Éxodo 24,1-18
El hombre ha de gloriarse sólamente en el Señor
San Basilio Magno
Homilía sobre la humildad 20,3
No se gloríe el sabio de su sabiduría, no se gloríe el fuerte de su fortaleza, no se gloríe el rico de su riqueza.
Entonces ¿en qué puede gloriarse con verdad el hombre? ¿Dónde halla su grandeza? Quien se gloría –continúa el texto sagrado– que se gloríe de esto: de conocerme y comprender que soy el Señor.
En esto consiste la sublimidad del hombre, su
gloria y su dignidad, en conocer dónde se halla la verdadera grandeza y
adherirse a ella, en buscar la gloria que procede del Señor de la gloria. Dice,
en efecto, el Apóstol: El que se gloríe, que se gloríe en el Señor,
afirmación que se halla en aquel texto: Cristo, que Dios ha hecho para
nosotros sabiduría, justicia, santificación y redención; y así –como dice la
Escritura–: «El que se gloríe, que se gloríe en el Señor».
Por tanto, lo que hemos de hacer para gloriarnos de un modo perfecto e irreprochable en el Señor es no enorgullecernos de nuestra propia justicia, sino reconocer que en verdad carecemos de ella y que lo único que nos justifica es la fe en Cristo.
En esto precisamente se gloría San Pablo, en despreciar su propia justicia y en buscar la que se obtiene por la fe y que procede de Dios, para así tener íntima experiencia de Cristo, del poder de su resurrección y de la comunión en sus padecimientos, muriendo su misma muerte, con la esperanza de alcanzar la resurrección de entre los muertos.
Así caen por tierra toda altivez y orgullo. El único motivo que te queda para gloriarte, oh hombre, y el único motivo de esperanza consiste en hacer morir todo lo tuyo y buscar la vida futura en Cristo; de esta vida poseemos ya las primicias, es algo ya incoado en nosotros, puesto que vivimos en la gracia y en el don de Dios.
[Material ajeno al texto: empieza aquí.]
-- ==== Sys2Proof/Laws/Calc.lean ====
section
/-! SUPPORT. Reading fields through the updates of a command. Each lemma carries the side conditions that concrete fields decide, so
that a simp call with the discharger decide evaluates a field of an outcome. -/

namespace Sys2Proof.Machine

/-! ### A state with the registers of another -/

section
variable (s : State) (holdLo : List (Nat × Word)) (capture : List (Nat × Word)) (rdata : List Word) (out : List Out) (pins : Pins)
    (img : ImageCfg) (deal : DealState) (conv : ConvState) (dealer : List (Nat × Dealer)) (hand : HandState) (host
    : HostState) (imgDone : Bool) (halted : Bool) (railsBad : Bool) (lastFatal : Nat × Nat) (links : Nat) (sdram :
    List (Nat × Byte)) (time : TimeState) (trig : TrigState) (cap : CapState) (zoom : ZoomState) (eth : EthState)
    (kit : KitState) (mem : MemState) (pot : PotState) (clk : ClockState) (linkDegr : Nat) (disp : DispState)
    (boot : BootState) (test : TestState) (ports : PortState) (dmaTurn : Nat) (free : Nat) (pending : List Instr)

theorem reg_mk (a : Nat) : (State.mk s.regs holdLo capture rdata out pins img deal conv dealer hand host imgDone halted railsBad
    lastFatal links sdram time trig cap zoom eth kit mem pot clk linkDegr disp boot test ports dmaTurn free
    pending).reg a = s.reg a := rfl
theorem fld_mk (f : Field) : (State.mk s.regs holdLo capture rdata out pins img deal conv dealer hand host imgDone halted railsBad
    lastFatal links sdram time trig cap zoom eth kit mem pot clk linkDegr disp boot test ports dmaTurn free
    pending).fld f = s.fld f := rfl
theorem flag_mk (f : Field) : (State.mk s.regs holdLo capture rdata out pins img deal conv dealer hand host imgDone halted railsBad
    lastFatal links sdram time trig cap zoom eth kit mem pot clk linkDegr disp boot test ports dmaTurn free
    pending).flag f = s.flag f := rfl
theorem bitSet_mk (f : Field) (i : Nat) : (State.mk s.regs holdLo capture rdata out pins img deal conv dealer hand host imgDone halted railsBad
    lastFatal links sdram time trig cap zoom eth kit mem pot clk linkDegr disp boot test ports dmaTurn free
    pending).bitSet f i = s.bitSet f i := rfl
theorem pair_mk (p : Pair) : (State.mk s.regs holdLo capture rdata out pins img deal conv dealer hand host imgDone halted railsBad
    lastFatal links sdram time trig cap zoom eth kit mem pot clk linkDegr disp boot test ports dmaTurn free
    pending).pair p = s.pair p := rfl
theorem keeps_mk {w : List Field} {v : State} (h : KeepsFields w v s) : KeepsFields w v (State.mk s.regs holdLo capture rdata out pins img deal conv dealer hand host imgDone halted railsBad
    lastFatal links sdram time trig cap zoom eth kit mem pot clk linkDegr disp boot test ports dmaTurn free
    pending) := h.of_regs rfl

end

/-! ### After one update -/

theorem fld_setFld_eq (s : State) (f : Field) (x : Nat) (h : f.lo + f.width ≤ 32) : (s.setFld f x).fld f = x % 2 ^ f.width :=
  fld_setFld_self s f x h

theorem flag_set (s : State) (f : Field) (h : f.lo + f.width ≤ 32) (hw : 0 < f.width) : (s.setFld f 1).flag f = true :=
  flag_setFld_one s f h hw

theorem flag_clear (s : State) (f : Field) (h : f.lo + f.width ≤ 32) : (s.setFld f 0).flag f = false := by
  simp [State.flag, fld_setFld_self s f 0 h]

theorem flag_put (s : State) (f : Field) (b : Bool) (h : f.lo + f.width ≤ 32) (hw : f.width = 1) :
    (s.setFld f (b2n b)).flag f = b := flag_setFld_b2n s f b h hw

theorem flag_setPair (s : State) (p : Pair) (x : Nat) (g : Field) (h : g.addr ≠ p.addr) (h' : g.addr ≠ p.addr + 4) :
    (s.setPair p x).flag g = s.flag g := flag_congr (fld_setPair_ne s p x h h')

theorem flag_setReg (s : State) (a : Nat) (v : Word) (g : Field) (h : g.addr ≠ a) : (s.setReg a v).flag g = s.flag g :=
  flag_congr (fld_setReg_ne s a v h)

theorem fld_setReg_eq (s : State) (a : Nat) (v : Word) (g : Field) (h : g.addr = a) :
    (s.setReg a v).fld g = wordBits v g.lo g.width := by
  subst h
  exact fld_setReg_self s v g

theorem pair_setReg_ne (s : State) (a : Nat) (v : Word) (p : Pair) (h : p.addr ≠ a) (h' : p.addr + 4 ≠ a) :
    (s.setReg a v).pair p = s.pair p := by
  simp [State.pair, h, h']

theorem pair_setPair_ne (s : State) (q : Pair) (x : Nat) (p : Pair)
    (h : p.addr ≠ q.addr ∧ p.addr ≠ q.addr + 4 ∧ p.addr + 4 ≠ q.addr ∧ p.addr + 4 ≠ q.addr + 4) :
    (s.setPair q x).pair p = s.pair p := by
  simp [State.pair, reg_setPair_ne, h]

/-- After an event is logged, only its own fields and its log differ. -/
theorem logEvent_parts (s : State) (c v a : Nat) :
    s.logEvent c v a =
      { withLogOf s (s.logEvent c v a) with regs := (s.logEvent c v a).regs } := by
  obtain ⟨r, l, f, h⟩ := logEvent_eq s c v a
  rw [h]; rfl

/-- Logging at ATTENTION sets LOG_ATTN outside WDOG (R212). -/
theorem logEvent_attn (s : State) (c a : Nat) (h : s.flag SUP_STAT_WDOG = false) :
    (s.logEvent c sevAttention a).flag HAND_STAT_LOG_ATTN = true := by
  unfold State.logEvent
  rw [if_neg (by simp [h])]
  simp only
  rw [if_neg (by simp [sevAttention, sevInfo]), if_pos trivial]
  exact flag_setFld_one _ _

end Sys2Proof.Machine
end

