/-- A channel's window after the first that has not closed closes. -/
def closedWindow (s : State) (c : Nat) : ChanWin :=
  { s.chanOf c with closed := some (s.firstOpen c), hits := (s.chanOf c).hits.filter (fun h => decide (s.firstOpen c < h)) }

/-- A window put back is read back. -/
@[simp] theorem chanOf_setChan (s : State) (c d : Nat) (w : ChanWin) : (s.setChan c w).chanOf d = if d = c then w else s.chanOf d := by
  simp [State.chanOf, State.setChan]

/-- No window closes of a channel without an anchor. -/
theorem not_windowDue_of_anchor_none (h : s.fld (TIME_CH_CFG_ANCHOR c) = 0) : ¬WindowDue s c := by
  rintro ⟨t0, hclose, -⟩
  simp [State.nextClose, h] at hclose

/-- No CHANNEL window closes that has not begun. -/
theorem not_windowDue_of_no_start (h : s.fld (TIME_CH_CFG_ANCHOR c) = 3) (hstart : (s.chanOf c).start = none) : ¬WindowDue s c := by
  rintro ⟨t0, hclose, -⟩
  simp [State.nextClose, h, hstart] at hclose

/-- Before its close, and of channel 0 where it takes PPS without a window, nothing closes. -/
theorem windowClose_still (h : ¬WindowDue s c ∨ (c = 0 ∧ s.ppsFree = true)) : s.windowClose c = s := by
  refine if_pos ?_
  rcases h with h | ⟨hc, hfree⟩
  · cases hclose : s.nextClose c with
    | none => rfl
    | some t0 =>
      have hearly : ¬t0 ≤ s.trigNow := fun hle => h ⟨t0, hclose, hle⟩
      simp [hearly]
  · simp [hc, hfree]

/-- What closes otherwise: a CHANNEL window, or the first window of DEAL or SECOND that has not closed. -/
theorem windowClose_due (hdue : WindowDue s c) (hown : ¬(c = 0 ∧ s.ppsFree = true)) :
    s.windowClose c =
      if s.fld (TIME_CH_CFG_ANCHOR c) = 3 then (s.setChan c { s.chanOf c with start := none }).addSat (TIME_CH_MISS_COUNT c) 1
      else if decide (s.firstOpen c ∈ (s.chanOf c).hits) = true then s.setChan c (closedWindow s c)
      else if c = 0 ∧ s.fld (TIME_CH_CFG_ANCHOR c) = 2 then
        ((s.setChan c (closedWindow s c)).addSat (TIME_CH_MISS_COUNT c) 1).ppsMissed
      else (s.setChan c (closedWindow s c)).addSat (TIME_CH_MISS_COUNT c) 1 := by
  obtain ⟨t0, hclose, hle⟩ := hdue
  refine if_neg ?_
  simp only [hclose, hle, decide_true, Bool.not_true, Bool.false_or, Bool.and_eq_true, decide_eq_true_eq]
  exact hown

/-- The windows of channel 0 missed in a row are `n`. -/
def withMissRun (u : State) (n : Nat) : State := { u with time := { u.time with missRun := n } }

/-- A missed window of channel 0 before the third in a row. -/
theorem ppsMissed_counts (h : u.time.missRun < 2) : u.ppsMissed = withMissRun u (u.time.missRun + 1) := if_neg (by omega)

/-- The third in a row loses PPS. -/
theorem ppsMissed_loses (h : 2 ≤ u.time.missRun) :
    u.ppsMissed = ((withMissRun u 0).setFld TIME_STAT_PPS_LOST 1).logEvent 0x0304 sevAttention (u.fld TIME_PPS_MISS_COUNT) :=
  if_pos (by omega)

/-- The channel registers show no derived signal. -/
theorem quiet_of_channelAddr {f : Field} (h : 0x31000 ≤ f.addr) (h' : f.addr < 0x31500) : quiet f = true := by
  have hne : ∀ {a : Nat}, a < 0x31000 ∨ 0x31500 ≤ a → f.addr ≠ a := fun ha e => by omega
  have hreq : f.addr ≠ HOST_INT_REQ_REQ.addr := hne (by decide)
  have hpend : f.addr ≠ HOST_INT_PEND_PEND.addr := hne (by decide)
  have hsup : f.addr ≠ SUP_STAT_FAULT.addr := hne (by decide)
  have hhost : f.addr ≠ HOST_STAT_FAULT.addr := hne (by decide)
  have halert : f.addr ≠ VREG_STAT_ALERT.addr := hne (by decide)
  simp [quiet, hreq, hpend, hsup, hhost, halert]

/-- TIME_CHc_MISS shows no derived signal. -/
theorem quiet_missCount (c : Fin 20) : quiet (TIME_CH_MISS_COUNT c) = true :=
  quiet_of_channelAddr (by simp only [TIME_CH_MISS_COUNT]; omega) (by simp only [TIME_CH_MISS_COUNT]; omega)

/-- A channel's window changes, and nothing else. -/
theorem Runs.windowTaken {c : Fin 20} {w : ChanWin} (hexec : s.windowClose c = s.setChan c w) :
    Runs (.acceptanceWindowClose c) s [] (fun t => { s with time := { s.time with chan := t.time.chan } })
      (fun t => t.chanOf c = w) := by
  refine Runs.done (congrArg Machine.done hexec) ?_ ((KeepsFields.refl _ s).of_regs rfl) ?_ (List.append_nil _).symm
  · rw [State.chanOf, settle_time, ← State.chanOf, chanOf_setChan, if_pos rfl]
  · rw [settle_time]
    rfl

/-- A window that closes without an edge is counted, and another takes its place. -/
theorem Runs.windowMissed {c : Fin 20} {w : ChanWin}
    (hexec : s.windowClose c = (s.setChan c w).addSat (TIME_CH_MISS_COUNT c) 1) :
    Runs (.acceptanceWindowClose c) s [TIME_CH_MISS_COUNT c] (fun t => { s with time := { s.time with chan := t.time.chan } })
      (fun t => t.chanOf c = w ∧ t.fld (TIME_CH_MISS_COUNT c) = min (s.fld (TIME_CH_MISS_COUNT c) + 1) 0xFFFFFFFF) := by
  refine Runs.done (congrArg Machine.done hexec) ⟨?_, ?_⟩ ?_ ?_ (List.append_nil _).symm
  · rw [State.chanOf, settle_time, addSat_eq, setFld_time, ← State.chanOf, chanOf_setChan, if_pos rfl]
  · rw [settle_fld _ _ (quiet_missCount c), fld_addSat_self _ _ _ (by simp [TIME_CH_MISS_COUNT])]
    rfl
  · exact ((KeepsFields.refl _ s).of_regs rfl).setFld _ _ (List.mem_singleton.mpr rfl)
  · rw [settle_time]
    rfl

/-- Channel 0 misses a SECOND window: the miss is counted, and the third in a row loses PPS and is logged (R325). -/
theorem Runs.secondMissed {w : ChanWin}
    (hexec : s.windowClose 0 = ((s.setChan 0 w).addSat (TIME_CH_MISS_COUNT 0) 1).ppsMissed) :
    Runs (.acceptanceWindowClose 0) s (TIME_CH_MISS_COUNT 0 :: TIME_STAT_PPS_LOST :: logFields)
      (fun t => { withLogOf s t with
        time := { s.time with chan := t.time.chan, missRun := if 2 ≤ s.time.missRun then 0 else s.time.missRun + 1 } })
      (fun t => t.fld (TIME_CH_MISS_COUNT 0) = min (s.fld (TIME_CH_MISS_COUNT 0) + 1) 0xFFFFFFFF ∧ t.chanOf 0 = w ∧
        (2 ≤ s.time.missRun → t.flag TIME_STAT_PPS_LOST = true ∧
          (s.flag SUP_STAT_WDOG = false → t.flag HAND_STAT_LOG_ATTN = true)) ∧
        (s.time.missRun < 2 → t.flag TIME_STAT_PPS_LOST = s.flag TIME_STAT_PPS_LOST)) := by
  set u := (s.setChan 0 w).addSat (TIME_CH_MISS_COUNT 0) 1 with hu
  have hcount : u.fld (TIME_CH_MISS_COUNT 0) = min (s.fld (TIME_CH_MISS_COUNT 0) + 1) 0xFFFFFFFF := fld_addSat_self _ _ _ (by decide)
  have hwin : instGet ChanWin.reset u.time.chan 0 = w := (chanOf_setChan s 0 0 w).trans (if_pos rfl)
  have hflag : ∀ f : Field, f.addr ≠ (TIME_CH_MISS_COUNT 0).addr → u.flag f = s.flag f := fun f hf => flag_addSat_ne _ _ (.inl hf)
  have hkeeps : KeepsFields (TIME_CH_MISS_COUNT 0 :: TIME_STAT_PPS_LOST :: logFields) s u :=
    ((KeepsFields.refl _ s).of_regs rfl).setFld _ _ (List.mem_cons_self ..)
  have hrun : u.time.missRun = s.time.missRun := rfl
  have hparts : u = { s with regs := u.regs, time := { s.time with chan := u.time.chan } } := rfl
  clear_value u
  by_cases h : 2 ≤ s.time.missRun
  · rw [ppsMissed_loses (hrun ▸ h)] at hexec
    have hlost := (KeepsFields.of_regs (v := withMissRun u 0) hkeeps rfl).setFld TIME_STAT_PPS_LOST 1 (by simp)
    refine Runs.done (congrArg Machine.done hexec) ⟨?_, ?_, fun _ => ⟨?_, fun hw => ?_⟩, fun hlt => absurd h (by omega)⟩
      (hlost.logEvent _ _ _ fun f hf => by simp [hf]) ?_ ?_
    · rw [settle_fld _ _ (by decide), logEvent_fld _ _ _ _ _ (by decide) (by decide), fld_setFld_addr _ _ (by decide)]
      exact hcount
    · rw [State.chanOf, settle_time, logEvent_time, setFld_time]
      exact hwin
    · rw [settle_flag _ _ (by decide), logEvent_flag _ _ _ _ _ (by decide) (by decide), flag_set _ _ (by decide) (by decide)]
    · have hwdog : ((withMissRun u 0).setFld TIME_STAT_PPS_LOST 1).flag SUP_STAT_WDOG = false := by
        rw [flag_setFld_ne _ _ (.inl (by decide))]
        exact (hflag _ (by decide)).trans hw
      rw [settle_flag _ _ (by decide), logEvent_attn _ _ _ hwdog]
    · rw [settle_time, if_pos h, logEvent_time, withLogOf, settle_hand, settle_lastFatal, logEvent_parts, hparts]
      rfl
    · rw [logEvent_out, hparts]
      exact (List.append_nil _).symm
  · rw [ppsMissed_counts (by omega)] at hexec
    refine Runs.done (congrArg Machine.done hexec) ⟨?_, ?_, fun hle => absurd hle h, fun _ => ?_⟩ (hkeeps.of_regs rfl) ?_ ?_
    · exact (settle_fld _ _ (by decide)).trans hcount
    · rw [State.chanOf, settle_time]
      exact hwin
    · exact (settle_flag _ _ (by decide)).trans (hflag _ (by decide))
    · rw [settle_time, if_neg h, withLogOf, settle_hand, settle_lastFatal, hparts]
      rfl
    · rw [hparts]
      exact (List.append_nil _).symm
Y es el mismo Dios quien activa en nosotros
el querer y la actividad para realizar su designio de amor. Y es Dios
también el que, por su Espíritu, nos revela su sabiduría, la que de antemano
destinó para nuestra gloria. Dios nos da fuerzas y resistencia en nuestros
trabajos. He trabajado más que todos –dice Pablo–; aunque no he sido
yo, sino la gracia de Dios conmigo.
Dios saca del peligro más allá de toda esperanza humana. En nuestro interior –dice también el Apóstol– dimos por descontada la sentencia de muerte; así aprendimos a no confiar en nosotros, sino en Dios que resucita a los muertos. Él nos salvó y nos salva de esas muertes terribles; en él está nuestra esperanza, y nos seguirá salvando.